**Try it**
Write out once more the lines running from the top of the entries below to the line with "SUPPORT. What every", both ends included.

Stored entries
-- ==== Sys2Proof/Laws/Kept.lean ====
section
/-!
SUPPORT. What every effect of every command keeps: the queue of commands that wait, the canonical form of host memory, device time
(which never goes back while CLK runs), and how many ports, noise sources, internal instances, engines, sections and copies of the
root the state holds. One lemma per function of the model, in Sys2Proof/Laws/Kept*.lean; each function's own lemma is all that its
callers' lemmas use.
-/
namespace Sys2Proof.Machine

/-- What a command finds: the queue behind it and the device time. -/
structure Before where
  queue : List Instr
  now : Nat

/-- The facts of `Kept`, of the parts of a state taken apart. -/
def KeptOn (k : Before) (queue : List Instr) (mem : List Host.Cell) (now : Nat) (running : Bool)
    (engines sections roots ports sources internals : Nat) : Prop :=
  queue = k.queue ∧ memWf mem = true ∧ (k.now ≤ now ∨ running = false) ∧ engines = 4 ∧ sections = 64 ∧ roots = 3 ∧
    ports = 48 ∧ sources = 10 ∧ internals = 8

/-- The queue is the one found, host memory is canonical, device time has not gone back or CLK stands, and the state holds the units
that the F840 has. -/
def Kept (k : Before) (s : State) : Prop :=
  KeptOn k s.pending s.mem s.clk.now s.clk.running s.ctr.engines.length s.ctr.sections.length s.ctr.roots.length
    s.hyc.ports.length s.nsu.sources.length s.nsu.internals.length

@[simp] theorem kept_mk (k p m a b c d e f g h i j l n o r t u v w x y z q) :
    Kept k ⟨p, m, a, b, c, d, e, f, g, h, i, j, l, n, o, r, t, u, v, w, x, y, z, q⟩ =
      KeptOn k p m a.now a.running f.engines.length f.sections.length f.roots.length n.ports.length o.sources.length
        o.internals.length :=
  propext Iff.rfl

@[simp] theorem keptOn_proj (k : Before) (s : State) :
    KeptOn k s.pending s.mem s.clk.now s.clk.running s.ctr.engines.length s.ctr.sections.length s.ctr.roots.length
      s.hyc.ports.length s.nsu.sources.length s.nsu.internals.length = Kept k s :=
  propext Iff.rfl

@[simp] theorem kept_ite (k : Before) (c : Prop) [Decidable c] (s t : State) :
    Kept k (if c then s else t) = if c then Kept k s else Kept k t := by split <;> rfl

/-- A fold of an effect that keeps them keeps them. -/
theorem kept_foldl {α : Type} {k : Before} {f : State → α → State} (hf : ∀ s x, Kept k s → Kept k (f s x)) (l : List α)
    {s : State} (h : Kept k s) : Kept k (l.foldl f s) := by
  induction l generalizing s with
  | nil => exact h
  | cons x l ih => exact ih (hf s x h)

@[simp] theorem modWhere_length {α : Type} (p : α → Bool) (f : α → α) (l : List α) : (modWhere p f l).length = l.length := by
  simp [modWhere]

@[simp] theorem modNth_length {α : Type} (f : α → α) (i : Nat) (l : List α) : (modNth f i l).length = l.length := by
  induction l generalizing i with
  | nil => cases i <;> rfl
  | cons x l ih => cases i <;> simp [modNth, ih]

end Sys2Proof.Machine
end

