theorem execEventRingSizeWrite_kept {pq : Before} {s u : State} (t : Nat) (value : W32) (h : Kept pq s)
    (e : execEventRingSizeWrite t value s = .next u) : Kept pq u := by
  simp only [execEventRingSizeWrite, Host.Outcome.next.injEq] at e
  subst e
  simp (maxDischargeDepth := 20) [h]

theorem execPollPeriodWrite_kept {pq : Before} {s u : State} (t : Nat) (value : W32) (h : Kept pq s)
    (e : execPollPeriodWrite t value s = .next u) : Kept pq u := by
  simp only [execPollPeriodWrite, Host.Outcome.next.injEq] at e
  subst e
  simp (maxDischargeDepth := 20) [h]

theorem execMsixCfgWrite_kept {pq : Before} {s u : State} (t : Nat) (value : W32) (h : Kept pq s)
    (e : execMsixCfgWrite t value s = .next u) : Kept pq u := by
  simp only [execMsixCfgWrite, Host.Outcome.next.injEq] at e
  subst e
  simp (maxDischargeDepth := 20) [h]

theorem execMonThreshWrite_kept {pq : Before} {s u : State} (t : Nat) (b : Bool) (value : W32) (levels : List Nat) (h : Kept pq s)
    (e : execMonThreshWrite t b value levels s = .next u) : Kept pq u := by
  simp only [execMonThreshWrite, Host.Outcome.next.injEq] at e
  subst e
  simp (maxDischargeDepth := 20) [h]

theorem execPortEnableWrite_kept {pq : Before} {s u : State} (t : Nat) (hi : Bool) (value : W32) (h : Kept pq s)
    (e : execPortEnableWrite t hi value s = .next u) : Kept pq u := by
  simp only [execPortEnableWrite, Host.Outcome.next.injEq] at e
  subst e
  simp (maxDischargeDepth := 20) [h]

theorem execHalyardCfgWrite_kept {pq : Before} {s u : State} (t : Nat) (value : W32) (h : Kept pq s)
    (e : execHalyardCfgWrite t value s = .next u) : Kept pq u := by
  simp only [execHalyardCfgWrite, Host.Outcome.next.injEq] at e
  subst e
  simp (maxDischargeDepth := 20) [h]

theorem execTimeLoRead_kept {pq : Before} {s u : State} (t requester : Nat) (wide : Bool) (h : Kept pq s)
    (e : execTimeLoRead t requester wide s = .next u) : Kept pq u := by
  simp only [execTimeLoRead, Host.Outcome.next.injEq] at e
  subst e
  simp (maxDischargeDepth := 20) [h]

theorem execTimeHiRead_kept {pq : Before} {s u : State} (t requester : Nat) (between : Bool) (h : Kept pq s)
    (e : execTimeHiRead t requester between s = .next u) : Kept pq u := by
  simp only [execTimeHiRead, Host.Outcome.next.injEq] at e
  subst e
  simp (maxDischargeDepth := 20) [h]

theorem execDebugLockUnlock_kept {pq : Before} {s u : State} (t : Nat) (value : W32) (h : Kept pq s)
    (e : execDebugLockUnlock t value s = .next u) : Kept pq u := by
  simp only [execDebugLockUnlock, Host.Outcome.next.injEq] at e
  subst e
  simp (maxDischargeDepth := 20) [h]

theorem execTapUnlock_kept {pq : Before} {s u : State} (t : Nat) (h : Kept pq s)
    (e : execTapUnlock t s = .next u) : Kept pq u := by
  simp only [execTapUnlock, Host.Outcome.next.injEq] at e
  subst e
  simp (maxDischargeDepth := 20) [h]

theorem execRegisterWrite_kept {pq : Before} {s u : State} (t offset width : Nat) (value : W64) (h : Kept pq s)
    (e : execRegisterWrite t offset width value s = .next u) : Kept pq u := by
  simp only [execRegisterWrite, Host.Outcome.next.injEq] at e
  subst e
  simp (maxDischargeDepth := 20) [h]

theorem execSlotProgramVerify_kept {pq : Before} {s u : State} (t bank : Nat) (passed : Bool) (h : Kept pq s)
    (e : execSlotProgramVerify t bank passed s = .next u) : Kept pq u := by
  simp only [execSlotProgramVerify, Host.Outcome.next.injEq] at e
  subst e
  simp (maxDischargeDepth := 20) [h]

theorem execSectorEraseDone_kept {pq : Before} {s u : State} (t bank sector : Nat) (erased : Bool) (duration : Nat) (h : Kept pq s)
    (e : execSectorEraseDone t bank sector erased duration s = .next u) : Kept pq u := by
  simp only [execSectorEraseDone, Host.Outcome.next.injEq] at e
  subst e
  simp (maxDischargeDepth := 20) [h]

theorem execPlacementWindow_kept {pq : Before} {s u : State} (t : Nat) (h : Kept pq s)
    (e : execPlacementWindow t s = .next u) : Kept pq u := by
  simp only [execPlacementWindow, Host.Outcome.next.injEq] at e
  subst e
  simp (maxDischargeDepth := 20) [h]

theorem execLooseMove_kept {pq : Before} {s u : State} (t n : Nat) (h : Kept pq s)
    (e : execLooseMove t n s = .next u) : Kept pq u := by
  simp only [execLooseMove, Host.Outcome.next.injEq] at e
  subst e
  simp (maxDischargeDepth := 20) [h]

theorem execBoundedMove_kept {pq : Before} {s u : State} (t : Nat) (h : Kept pq s)
    (e : execBoundedMove t s = .next u) : Kept pq u := by
  simp only [execBoundedMove, Host.Outcome.next.injEq] at e
  subst e
  simp (maxDischargeDepth := 20) [h]

theorem execCeilingStepUpdate_kept {pq : Before} {s u : State} (t : Nat) (h : Kept pq s)
    (e : execCeilingStepUpdate t s = .next u) : Kept pq u := by
  simp only [execCeilingStepUpdate, Host.Outcome.next.injEq] at e
  subst e
  simp (maxDischargeDepth := 20) [h]

theorem execCttScrub_kept {pq : Before} {s u : State} (t corrected : Nat) (bad : List BadWord) (h : Kept pq s)
    (e : execCttScrub t corrected bad s = .next u) : Kept pq u := by
  simp only [execCttScrub, Host.Outcome.next.injEq] at e
  subst e
  simp (maxDischargeDepth := 20) [h]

**Problem solution**
-- ==== Sys2Proof/Laws/Kept.lean ====
section
/-!
SUPPORT. What every effect of every command keeps: the queue of commands that wait, the canonical form of host memory, device time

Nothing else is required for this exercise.